Task statement —
There is a line containing "let size := if" in the entries below. Repeat that line and every line after it exactly, and nothing more.
*** Opening Recorded information ***
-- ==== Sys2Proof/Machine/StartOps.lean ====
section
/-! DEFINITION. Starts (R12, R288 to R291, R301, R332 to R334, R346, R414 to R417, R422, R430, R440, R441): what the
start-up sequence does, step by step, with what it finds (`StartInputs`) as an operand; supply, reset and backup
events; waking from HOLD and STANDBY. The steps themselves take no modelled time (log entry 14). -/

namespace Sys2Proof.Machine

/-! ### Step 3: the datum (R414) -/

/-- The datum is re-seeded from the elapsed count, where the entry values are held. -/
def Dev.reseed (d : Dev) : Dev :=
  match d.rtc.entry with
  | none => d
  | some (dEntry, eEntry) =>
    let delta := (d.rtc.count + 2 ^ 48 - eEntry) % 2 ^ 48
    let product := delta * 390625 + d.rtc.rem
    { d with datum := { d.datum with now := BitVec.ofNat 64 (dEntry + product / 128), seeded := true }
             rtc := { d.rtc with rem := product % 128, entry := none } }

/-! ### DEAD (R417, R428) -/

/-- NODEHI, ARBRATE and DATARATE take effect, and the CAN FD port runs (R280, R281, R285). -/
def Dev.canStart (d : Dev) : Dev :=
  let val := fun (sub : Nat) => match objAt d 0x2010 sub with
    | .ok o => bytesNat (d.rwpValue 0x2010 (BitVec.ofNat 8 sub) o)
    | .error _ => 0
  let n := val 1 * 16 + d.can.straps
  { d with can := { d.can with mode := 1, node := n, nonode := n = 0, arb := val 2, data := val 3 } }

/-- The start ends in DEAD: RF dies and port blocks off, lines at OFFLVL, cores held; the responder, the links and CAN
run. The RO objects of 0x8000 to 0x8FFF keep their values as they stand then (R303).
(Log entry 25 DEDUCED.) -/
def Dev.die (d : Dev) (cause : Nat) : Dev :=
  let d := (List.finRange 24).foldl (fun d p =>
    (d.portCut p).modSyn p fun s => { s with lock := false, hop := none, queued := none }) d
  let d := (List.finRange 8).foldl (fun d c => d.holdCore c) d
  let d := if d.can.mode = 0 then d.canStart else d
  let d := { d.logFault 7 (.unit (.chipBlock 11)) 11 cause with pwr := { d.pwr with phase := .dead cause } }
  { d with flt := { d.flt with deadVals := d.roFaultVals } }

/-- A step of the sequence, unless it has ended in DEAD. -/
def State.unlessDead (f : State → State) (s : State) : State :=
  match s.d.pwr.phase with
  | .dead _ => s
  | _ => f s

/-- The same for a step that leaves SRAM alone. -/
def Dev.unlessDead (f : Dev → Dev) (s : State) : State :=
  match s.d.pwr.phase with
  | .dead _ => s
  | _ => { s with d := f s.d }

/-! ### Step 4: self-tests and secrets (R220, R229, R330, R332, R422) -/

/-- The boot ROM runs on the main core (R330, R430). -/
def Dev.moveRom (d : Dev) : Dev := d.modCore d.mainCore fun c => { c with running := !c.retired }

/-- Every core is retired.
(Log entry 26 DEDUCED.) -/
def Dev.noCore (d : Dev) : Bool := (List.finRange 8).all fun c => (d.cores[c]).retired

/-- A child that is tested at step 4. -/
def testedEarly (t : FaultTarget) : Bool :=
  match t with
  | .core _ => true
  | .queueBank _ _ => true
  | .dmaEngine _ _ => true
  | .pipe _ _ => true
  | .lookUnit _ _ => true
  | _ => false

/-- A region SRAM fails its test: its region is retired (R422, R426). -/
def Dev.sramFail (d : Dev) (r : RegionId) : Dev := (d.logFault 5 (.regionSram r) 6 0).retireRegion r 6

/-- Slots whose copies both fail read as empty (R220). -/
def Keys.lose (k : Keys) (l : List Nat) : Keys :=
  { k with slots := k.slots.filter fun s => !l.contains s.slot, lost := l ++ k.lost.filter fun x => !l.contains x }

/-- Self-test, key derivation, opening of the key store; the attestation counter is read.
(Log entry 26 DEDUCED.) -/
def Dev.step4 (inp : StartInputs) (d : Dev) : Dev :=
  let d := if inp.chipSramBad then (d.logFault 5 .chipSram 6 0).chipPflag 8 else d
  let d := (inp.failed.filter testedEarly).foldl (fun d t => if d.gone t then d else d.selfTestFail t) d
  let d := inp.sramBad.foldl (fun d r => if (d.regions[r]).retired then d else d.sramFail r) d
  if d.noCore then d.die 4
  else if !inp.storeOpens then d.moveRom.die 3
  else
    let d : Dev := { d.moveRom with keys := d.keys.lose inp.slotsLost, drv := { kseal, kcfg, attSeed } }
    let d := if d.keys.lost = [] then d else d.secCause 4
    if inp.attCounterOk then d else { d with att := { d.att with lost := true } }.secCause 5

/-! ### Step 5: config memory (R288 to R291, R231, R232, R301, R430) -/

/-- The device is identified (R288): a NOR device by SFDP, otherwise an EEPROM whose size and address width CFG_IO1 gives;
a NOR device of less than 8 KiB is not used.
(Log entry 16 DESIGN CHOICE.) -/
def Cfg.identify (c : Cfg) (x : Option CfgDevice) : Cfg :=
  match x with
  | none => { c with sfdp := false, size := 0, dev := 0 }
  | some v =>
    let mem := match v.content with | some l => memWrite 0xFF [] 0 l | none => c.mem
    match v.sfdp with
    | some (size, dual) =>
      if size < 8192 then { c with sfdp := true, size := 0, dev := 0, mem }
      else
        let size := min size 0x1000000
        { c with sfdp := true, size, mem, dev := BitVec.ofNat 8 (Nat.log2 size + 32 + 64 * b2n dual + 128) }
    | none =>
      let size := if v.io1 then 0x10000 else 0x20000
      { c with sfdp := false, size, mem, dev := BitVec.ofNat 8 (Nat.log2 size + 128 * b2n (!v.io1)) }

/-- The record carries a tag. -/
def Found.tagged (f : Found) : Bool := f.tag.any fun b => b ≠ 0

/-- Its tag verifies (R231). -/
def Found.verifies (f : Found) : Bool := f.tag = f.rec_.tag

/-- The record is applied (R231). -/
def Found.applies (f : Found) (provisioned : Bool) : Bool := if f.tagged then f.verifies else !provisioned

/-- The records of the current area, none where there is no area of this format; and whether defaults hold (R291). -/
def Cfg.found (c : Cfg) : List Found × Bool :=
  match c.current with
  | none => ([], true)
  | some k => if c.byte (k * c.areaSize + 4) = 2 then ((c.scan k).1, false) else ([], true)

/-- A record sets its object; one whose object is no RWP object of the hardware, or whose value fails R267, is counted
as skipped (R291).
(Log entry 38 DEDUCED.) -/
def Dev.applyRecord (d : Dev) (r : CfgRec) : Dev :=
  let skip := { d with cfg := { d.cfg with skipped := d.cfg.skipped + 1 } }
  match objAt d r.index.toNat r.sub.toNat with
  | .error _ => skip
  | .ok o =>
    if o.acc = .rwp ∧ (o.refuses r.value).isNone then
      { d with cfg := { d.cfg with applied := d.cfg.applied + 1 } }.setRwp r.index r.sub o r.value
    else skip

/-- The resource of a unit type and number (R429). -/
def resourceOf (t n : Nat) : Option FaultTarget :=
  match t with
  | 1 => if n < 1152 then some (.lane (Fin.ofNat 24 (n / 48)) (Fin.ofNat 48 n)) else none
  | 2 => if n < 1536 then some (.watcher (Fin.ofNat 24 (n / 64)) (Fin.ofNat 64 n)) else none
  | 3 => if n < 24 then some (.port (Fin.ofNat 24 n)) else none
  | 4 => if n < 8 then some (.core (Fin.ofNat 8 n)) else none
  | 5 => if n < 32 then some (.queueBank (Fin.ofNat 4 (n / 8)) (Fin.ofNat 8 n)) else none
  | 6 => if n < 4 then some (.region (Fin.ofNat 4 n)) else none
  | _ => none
*** Closing Recorded information ***
Written response —
      let size := if v.io1 then 0x10000 else 0x20000
      { c with sfdp := false, size, mem, dev := BitVec.ofNat 8 (Nat.log2 size + 128 * b2n (!v.io1)) }

/-- The record carries a tag. -/
def Found.tagged (f : Found) : Bool := f.tag.any fun b => b ≠ 0

/-- Its tag verifies (R231). -/
def Found.verifies (f : Found) : Bool := f.tag = f.rec_.tag

/-- The record is applied (R231). -/
def Found.applies (f : Found) (provisioned : Bool) : Bool := if f.tagged then f.verifies else !provisioned

/-- The records of the current area, none where there is no area of this format; and whether defaults hold (R291). -/
def Cfg.found (c : Cfg) : List Found × Bool :=
  match c.current with
  | none => ([], true)
  | some k => if c.byte (k * c.areaSize + 4) = 2 then ((c.scan k).1, false) else ([], true)

/-- A record sets its object; one whose object is no RWP object of the hardware, or whose value fails R267, is counted
as skipped (R291).
(Log entry 38 DEDUCED.) -/
def Dev.applyRecord (d : Dev) (r : CfgRec) : Dev :=
  let skip := { d with cfg := { d.cfg with skipped := d.cfg.skipped + 1 } }
  match objAt d r.index.toNat r.sub.toNat with
  | .error _ => skip
  | .ok o =>
    if o.acc = .rwp ∧ (o.refuses r.value).isNone then
      { d with cfg := { d.cfg with applied := d.cfg.applied + 1 } }.setRwp r.index r.sub o r.value
    else skip

/-- The resource of a unit type and number (R429). -/
def resourceOf (t n : Nat) : Option FaultTarget :=
  match t with
  | 1 => if n < 1152 then some (.lane (Fin.ofNat 24 (n / 48)) (Fin.ofNat 48 n)) else none
  | 2 => if n < 1536 then some (.watcher (Fin.ofNat 24 (n / 64)) (Fin.ofNat 64 n)) else none
  | 3 => if n < 24 then some (.port (Fin.ofNat 24 n)) else none
  | 4 => if n < 8 then some (.core (Fin.ofNat 8 n)) else none
  | 5 => if n < 32 then some (.queueBank (Fin.ofNat 4 (n / 8)) (Fin.ofNat 8 n)) else none
  | 6 => if n < 4 then some (.region (Fin.ofNat 4 n)) else none
  | _ => none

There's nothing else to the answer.